Их юность прошла. Им бывало жалко той ранней, сумасшедшей любви… Но вот они вместе, два человека, соединенные близостью, с которой ничто не сравнится. Они знают друг о друге все, что возможно знать. Они прошли через страсть и охлаждение… и остались вместе. Он не обижается, что она — лицо должностное, руководящее, а он — исполнитель, машинист. Он гордится ею и жалеет, что ее «заездили». И она больше не возмущается, что не мечтает Леня о широких сферах деятельности, что для него самое милое дело — свой паровоз, свое депо, свой клуб, где он член правления, — и выше он не рвется, таков уж нрав. Иногда, как прежде, Дорофею огорчает, что у него кругозор недостаточный; что культуры не так много: он, например, охотно читает только исторические романы да приключения, а остальное со скукой… Но она отмахивается от этих огорчений: слишком довольно на работе горького и трудного, дома отдохнуть необходимо человеку, набрать сил для завтрашнего дня… Леня понимает. Как когда-то в юности, он разогревает для нее еду и стелет постель, они вдвоем, — сам усталый и позевывающий, он бодрствует с нею, когда все давно спят… Ленечка, родной. Я теперь до конца поняла, что ты для меня такое. Спасибо тебе, Ленечка, за то, что ты есть у меня…

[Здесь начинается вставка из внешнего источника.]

-- ==== Sys2Proof/Safety.lean ====
section
/-! DEFINITION. The terms in which claims speak of a good state: a running core, the invariants of spec/10_state.md, and
what it means that a part of the state is kept. -/

namespace Sys2Proof.Machine

/-- The core executes: no fault is recorded and no key-wait is in progress (spec/40_control_flow.md R100). -/
abbrev State.Running (s : State) : Prop := s.fault = none ∧ s.halt = .notHalted

/-- An instruction can be fetched at this pc (spec/20_memory.md R57). -/
abbrev Fetchable (pc : Word) : Prop := pc.toNat ≤ 0xFFE ∧ pc.toNat % 2 = 0

/-- What R221 and R222 say a record of each code holds: an opcode unless it is a fetch fault, and the listed info. -/
def FaultRecord.wellFormed (f : FaultRecord) : Bool :=
  match f.code with
  | .illegalOpcode => f.opcode.isSome && f.info.isNone
  | .stackOverflow => f.opcode.isSome && f.info.isNone
  | .stackUnderflow => f.opcode.isSome && f.info.isNone
  | .fetchOutOfBounds => f.opcode.isNone && f.info.isNone && decide (f.pc.toNat > 0xFFE)
  | .fetchMisaligned => f.opcode.isNone && f.info.isNone && decide (f.pc.toNat % 2 = 1)
  | .dataOutOfBounds => f.opcode.isSome && (match f.info with | some a => decide (a.toNat ≥ 0x1000) | none => false)
  | .glyphOutOfRange =>
    f.opcode.isSome && (match f.info with | some v => decide (v.toNat > 0xF ∧ v.toNat ≤ 0xFF) | none => false)

/-- The invariant of every host operation, `execute` of any opcode among them: memory in canonical form; a recorded fault
excludes a key-wait (R39), is well formed and names the current pc (R222: pc keeps its value); `stack[0]` is never
written by a push (R27). -/
structure CoreInv (s : State) : Prop where
  mem_wf : Memory.wf s.font s.mem
  fault_excludes_wait : s.fault ≠ none → s.halt = .notHalted
  fault_record : ∀ f, s.fault = some f → f.wellFormed = true ∧ f.pc = s.pc
  stack_zero : s.stack[0] = 0#16

/-- The invariant of a session whose instructions are all fetched (`step`, never `execute` of an opcode that is not the
one at pc): pc stays in 0x0000..0x10FE (R25), and every return address is the address of a fetched CALL, so even and at
most 0xFFE (R26, R57). -/
structure FetchInv (s : State) : Prop where
  core : CoreInv s
  pc_bound : s.pc.toNat ≤ 0x10FE
  return_addr : ∀ j : Fin 16, Fetchable s.stack[j]

/-- The parts of the state, for frames. -/
inductive Part where
  | V | I | pc | stack | sp | DT | ST | mem | disp | keys | halt | fault | draws | font
  deriving DecidableEq, Repr

/-- `t` has the same value as `s` in one part; for memory, every byte reads the same. -/
def Part.Kept (s t : State) : Part → Prop
  | .V => ∀ x, t.reg x = s.reg x
  | .I => t.I = s.I
  | .pc => t.pc = s.pc
  | .stack => t.stack = s.stack
  | .sp => t.sp = s.sp
  | .DT => t.DT = s.DT
  | .ST => t.ST = s.ST
  | .mem => ∀ a, t.readByte a = s.readByte a
  | .disp => t.disp = s.disp
  | .keys => t.keys = s.keys
  | .halt => t.halt = s.halt
  | .fault => t.fault = s.fault
  | .draws => t.draws = s.draws
  | .font => t.font = s.font

/-- Every part is kept but, perhaps, the listed ones (the frame rule, spec/10_state.md R23). -/
def KeepsAllBut (parts : List Part) (s t : State) : Prop := ∀ p, p ∉ parts → p.Kept s t

/-- Every general register is kept but, perhaps, the listed ones. -/
def KeepsRegsBut (xs : List Nibble) (s t : State) : Prop := ∀ x, x ∉ xs → t.reg x = s.reg x

/-- The parts an instruction's rule names as written; a part not listed is kept (R23). An instruction with a check of
its own may record a fault instead (spec/60_exceptions.md R221). -/
def footprint : Instr → List Part
  | .sys _ => [.pc]
  | .cls => [.disp, .pc]
  | .ret => [.pc, .sp, .fault]
  | .jp _ => [.pc]
  | .call _ => [.pc, .sp, .stack, .fault]
  | .seImm _ _ => [.pc]
  | .sneImm _ _ => [.pc]
  | .seReg _ _ _ => [.pc]
  | .ldImm _ _ => [.V, .pc]
  | .addImm _ _ => [.V, .pc]
  | .ldReg _ _ => [.V, .pc]
  | .orReg _ _ => [.V, .pc]
  | .andReg _ _ => [.V, .pc]
  | .xorReg _ _ => [.V, .pc]
  | .addReg _ _ => [.V, .pc]
  | .subReg _ _ => [.V, .pc]
  | .shr _ _ => [.V, .pc]
  | .subnReg _ _ => [.V, .pc]
  | .shl _ _ => [.V, .pc]
  | .sneReg _ _ _ => [.pc]
  | .ldI _ => [.I, .pc]
  | .jpV0 _ => [.pc]
  | .rnd _ _ => [.V, .pc, .draws]
  | .drw _ _ _ => [.disp, .V, .pc, .fault]
  | .skp _ _ => [.pc]
  | .sknp _ _ => [.pc]
  | .ldVxDT _ _ => [.V, .pc]
  | .ldKey _ _ => [.halt, .pc]
  | .ldDT _ => [.DT, .pc]
  | .ldST _ _ => [.ST, .pc]
  | .addI _ _ => [.I, .pc]
  | .ldF _ _ => [.I, .pc, .fault]
  | .ldB _ _ => [.mem, .pc, .fault]
  | .storeRegs _ => [.mem, .pc, .fault]
  | .loadRegs _ => [.V, .pc, .fault]

/-- Register `r` is a destination of the instruction: its x field where the rule writes V[x], VF where the rule writes
it as a flag (spec/10_state.md R22), V0..Vx for the block load (spec/42_index_memory.md R165). -/
def writesRegister (i : Instr) (r : Nibble) : Bool :=
  match i with
  | .sys _ => false
  | .cls => false
  | .ret => false
  | .jp _ => false
  | .call _ => false
  | .seImm _ _ => false
  | .sneImm _ _ => false
  | .seReg _ _ _ => false
  | .ldImm x _ => r == x
  | .addImm x _ => r == x
  | .ldReg x _ => r == x
  | .orReg x _ => r == x
  | .andReg x _ => r == x
  | .xorReg x _ => r == x
  | .addReg x _ => r == x || r == vf
  | .subReg x _ => r == x || r == vf
  | .shr x _ => r == x || r == vf
  | .subnReg x _ => r == x || r == vf
  | .shl x _ => r == x || r == vf
  | .sneReg _ _ _ => false
  | .ldI _ => false
  | .jpV0 _ => false
  | .rnd x _ => r == x
  | .drw _ _ _ => r == vf
  | .skp _ _ => false
  | .sknp _ _ => false
  | .ldVxDT x _ => r == x
  | .ldKey _ _ => false
  | .ldDT _ => false
  | .ldST _ _ => false
  | .addI _ _ => false
  | .ldF _ _ => false
  | .ldB _ _ => false
  | .storeRegs _ => false
  | .loadRegs x => decide (r.toNat ≤ x.toNat)

/-- Where the auto-advance counts from (spec/40_control_flow.md R102, R103, R105): `none` for the four instructions that
set pc and are not advanced; the popped address for RET; 2 on for a skip that is taken; else pc itself. -/
def advanceBase (i : Instr) (s : State) : Option Word :=
  match i with
  | .sys _ => none
  | .cls => some s.pc
  | .ret => some s.stack[s.sp]
  | .jp _ => none
  | .call _ => none
  | .seImm x kk => some (if s.reg x = kk then s.pc + 2 else s.pc)
  | .sneImm x kk => some (if s.reg x ≠ kk then s.pc + 2 else s.pc)
  | .seReg x y _ => some (if s.reg x = s.reg y then s.pc + 2 else s.pc)
  | .ldImm _ _ => some s.pc
  | .addImm _ _ => some s.pc
  | .ldReg _ _ => some s.pc
  | .orReg _ _ => some s.pc
  | .andReg _ _ => some s.pc
  | .xorReg _ _ => some s.pc
  | .addReg _ _ => some s.pc
  | .subReg _ _ => some s.pc
  | .shr _ _ => some s.pc
  | .subnReg _ _ => some s.pc
  | .shl _ _ => some s.pc
  | .sneReg x y _ => some (if s.reg x ≠ s.reg y then s.pc + 2 else s.pc)
  | .ldI _ => some s.pc
  | .jpV0 _ => none
  | .rnd _ _ => some s.pc
  | .drw _ _ _ => some s.pc
  | .skp x _ => some (if s.keyHeld (s.reg x) then s.pc + 2 else s.pc)
  | .sknp x _ => some (if s.keyHeld (s.reg x) then s.pc else s.pc + 2)
  | .ldVxDT _ _ => some s.pc
  | .ldKey _ _ => some s.pc
  | .ldDT _ => some s.pc
  | .ldST _ _ => some s.pc
  | .addI _ _ => some s.pc
  | .ldF _ _ => some s.pc
  | .ldB _ _ => some s.pc
  | .storeRegs _ => some s.pc
  | .loadRegs _ => some s.pc

/-- Instruction `i` completes from `s` and writes `V[x]` and no other register: the value is `v`, pc is advanced by 2,
and nothing else changes. -/
def WritesReg (i : Instr) (s : State) (x : Nibble) (v : Nat) : Prop :=
  ∃ t, exec i s = .next t ∧ (t.reg x).toNat = v ∧ KeepsRegsBut [x] s t ∧ t.pc = s.pc + 2 ∧ KeepsAllBut [.V, .pc] s t

/-- Instruction `i` completes from `s` and writes `V[x]` and, as a flag, VF, and no other register: the values are `v`
and `f`, pc is advanced by 2, and nothing else changes. -/
def WritesRegAndFlag (i : Instr) (s : State) (x : Nibble) (v f : Nat) : Prop :=
  ∃ t, exec i s = .next t ∧ (t.reg x).toNat = v ∧ (t.reg vf).toNat = f ∧ KeepsRegsBut [x, vf] s t ∧
    t.pc = s.pc + 2 ∧ KeepsAllBut [.V, .pc] s t

/-- Instruction `i` completes from `s` as a skip: pc ends 4 on when `c` holds and 2 on when it does not, and nothing
else changes (R103). -/
def SkipsWhen (i : Instr) (s : State) (c : Prop) : Prop :=
  ∃ t, exec i s = .next t ∧ (c → t.pc = s.pc + 4) ∧ (¬c → t.pc = s.pc + 2) ∧ KeepsAllBut [.pc] s t

/-- Instruction `i` traps from `s` (spec/60_exceptions.md R222): the fault is recorded with the code, the pc, the opcode
of the instruction and the info, and nothing else changes. -/
def TrapsWith (i : Instr) (s : State) (code : FaultCode) (info : Option Word) : Prop :=
  exec i s = .next { s with fault := some ⟨code, s.pc, some (encode i), info⟩ }

/-- A sprite of `n` rows at column `x0`, row `y0`, read from the bytes at I, has a 1 bit on display row `r`, column `c`,
rows taken mod 32 and columns mod 64 (spec/43_display.md R183, R184). -/
def SpriteCovers (s : State) (x0 y0 n r c : Nat) : Prop :=
  ∃ j k, j < n ∧ k < 8 ∧ (y0 + j) % 32 = r ∧ (x0 + k) % 64 = c ∧ (s.readByte (s.I.toNat + j)).getLsbD (7 - k) = true

end Sys2Proof.Machine
end

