/-! ### `jumpTo` -/

@[simp] theorem jumpTo_V (s : State) (a : Word) : (s.jumpTo a).V = s.V := rfl
@[simp] theorem jumpTo_I (s : State) (a : Word) : (s.jumpTo a).I = s.I := rfl
@[simp] theorem jumpTo_pc (s : State) (a : Word) : (s.jumpTo a).pc = a := rfl
@[simp] theorem jumpTo_stack (s : State) (a : Word) : (s.jumpTo a).stack = s.stack := rfl
@[simp] theorem jumpTo_sp (s : State) (a : Word) : (s.jumpTo a).sp = s.sp := rfl
@[simp] theorem jumpTo_DT (s : State) (a : Word) : (s.jumpTo a).DT = s.DT := rfl
@[simp] theorem jumpTo_ST (s : State) (a : Word) : (s.jumpTo a).ST = s.ST := rfl
@[simp] theorem jumpTo_mem (s : State) (a : Word) : (s.jumpTo a).mem = s.mem := rfl
@[simp] theorem jumpTo_disp (s : State) (a : Word) : (s.jumpTo a).disp = s.disp := rfl
@[simp] theorem jumpTo_keys (s : State) (a : Word) : (s.jumpTo a).keys = s.keys := rfl
@[simp] theorem jumpTo_halt (s : State) (a : Word) : (s.jumpTo a).halt = s.halt := rfl
@[simp] theorem jumpTo_fault (s : State) (a : Word) : (s.jumpTo a).fault = s.fault := rfl
@[simp] theorem jumpTo_draws (s : State) (a : Word) : (s.jumpTo a).draws = s.draws := rfl
@[simp] theorem jumpTo_font (s : State) (a : Word) : (s.jumpTo a).font = s.font := rfl
@[simp] theorem reg_jumpTo (s : State) (a : Word) (y : Nibble) : (s.jumpTo a).reg y = s.reg y := rfl
@[simp] theorem readByte_jumpTo (s : State) (a : Word) (i : Nat) : (s.jumpTo a).readByte i = s.readByte i := rfl

/-! ### `advance` -/

@[simp] theorem advance_V (s : State) : s.advance.V = s.V := rfl
@[simp] theorem advance_I (s : State) : s.advance.I = s.I := rfl
@[simp] theorem advance_pc (s : State) : s.advance.pc = s.pc + 2 := rfl
@[simp] theorem advance_stack (s : State) : s.advance.stack = s.stack := rfl
@[simp] theorem advance_sp (s : State) : s.advance.sp = s.sp := rfl
@[simp] theorem advance_DT (s : State) : s.advance.DT = s.DT := rfl
@[simp] theorem advance_ST (s : State) : s.advance.ST = s.ST := rfl
@[simp] theorem advance_mem (s : State) : s.advance.mem = s.mem := rfl
@[simp] theorem advance_disp (s : State) : s.advance.disp = s.disp := rfl
@[simp] theorem advance_keys (s : State) : s.advance.keys = s.keys := rfl
@[simp] theorem advance_halt (s : State) : s.advance.halt = s.halt := rfl
@[simp] theorem advance_fault (s : State) : s.advance.fault = s.fault := rfl
@[simp] theorem advance_draws (s : State) : s.advance.draws = s.draws := rfl
@[simp] theorem advance_font (s : State) : s.advance.font = s.font := rfl
@[simp] theorem reg_advance (s : State) (y : Nibble) : s.advance.reg y = s.reg y := rfl
@[simp] theorem readByte_advance (s : State) (i : Nat) : s.advance.readByte i = s.readByte i := rfl
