-- ==== Sys2Proof/Laws/Host.lean ====
section
/-! SUPPORT. What the host operations' parts do (spec/60_exceptions.md R230, R233, R234). -/

namespace Sys2Proof.Machine

/-- A press sets the key's bit and no other (R233). -/
theorem getLsbD_pressKey (keys : BitVec 16) (k j : Nat) (hk : k ≤ 0xF) :
    (pressKey keys k).getLsbD j = (keys.getLsbD j || decide (j = k)) := by
  by_cases hj : j < 16
  · interval_cases k <;> interval_cases j <;> simp [pressKey]
  · simp [pressKey, hj, show j ≠ k by omega, BitVec.getLsbD_of_ge keys j (by omega)]

/-- A release clears the key's bit and no other (R233). -/
theorem getLsbD_releaseKey (keys : BitVec 16) (k j : Nat) (hk : k ≤ 0xF) :
    (releaseKey keys k).getLsbD j = (keys.getLsbD j && !decide (j = k)) := by
  by_cases hj : j < 16
  · interval_cases k <;> interval_cases j <;> simp [releaseKey]
  · simp [releaseKey, hj, BitVec.getLsbD_of_ge keys j (by omega)]

/-- A tick takes a timer down by one, floored at 0 (R230). -/
theorem tickTimer_toNat (t : Byte) : (tickTimer t).toNat = t.toNat - 1 := by
  revert t; decide

/-- A key above 0xF is never held: `keys` has 16 bits (spec/44_timers_keys.md R200). -/
theorem keyHeld_of_gt (s : State) (v : Byte) (h : v.toNat > 0xF) : s.keyHeld v = false :=
  BitVec.getLsbD_of_ge _ _ (by omega)

/-- A run is its first operation and then the rest (R235). -/
theorem runOps_cons (o : HostOp) (os : List HostOp) (s : State) :
    (runOps (o :: os) s).1 = (runOps os (applyOp o s).1).1 := rfl

/-- A property that every operation of a run keeps holds after the run. -/
theorem runOps_induction {P : State → Prop} {ok : HostOp → Prop}
    (step : ∀ o s, ok o → P s → P (applyOp o s).1) (ops : List HostOp) (s : State) (hok : ∀ o ∈ ops, ok o)
    (h : P s) : P (runOps ops s).1 := by
  induction ops generalizing s with
  | nil => exact h
  | cons o os ih =>
    rw [runOps_cons]
    exact ih _ (fun p hp => hok p (List.mem_cons_of_mem _ hp)) (step o s (hok o List.mem_cons_self) h)

end Sys2Proof.Machine
end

Учиться Геннадий не любил. Работа его тоже не манила. Жить бы так, чтобы каждую минуту делать то, что в данную минуту хочется. «Самая нормальная жизнь, — думал он, — ни к чему себя не принуждать».
Но он понимал, что это невозможно, не бывает, — и, кой-как окончив девять классов, поступил на шоферские курсы. Когда его мобилизовали, он, на радость Дорофее, попал шофером к генералу, директору ближнего артзавода.
Привозя генерала в город, Геннадий заходил домой. Дома ему не нравилось, там были чужие люди. Он удивлялся матери — зачем пустила эвакуированных, могла, по своему положению, не пускать. Вот у генерала никто не живет.
— Но людям надо же где-то жить! — говорила Дорофея, в свою очередь удивляясь, откуда в нем эта черствость и непонимание. — И как я стану к другим вселять, а к себе не пущу? У нас пять комнат.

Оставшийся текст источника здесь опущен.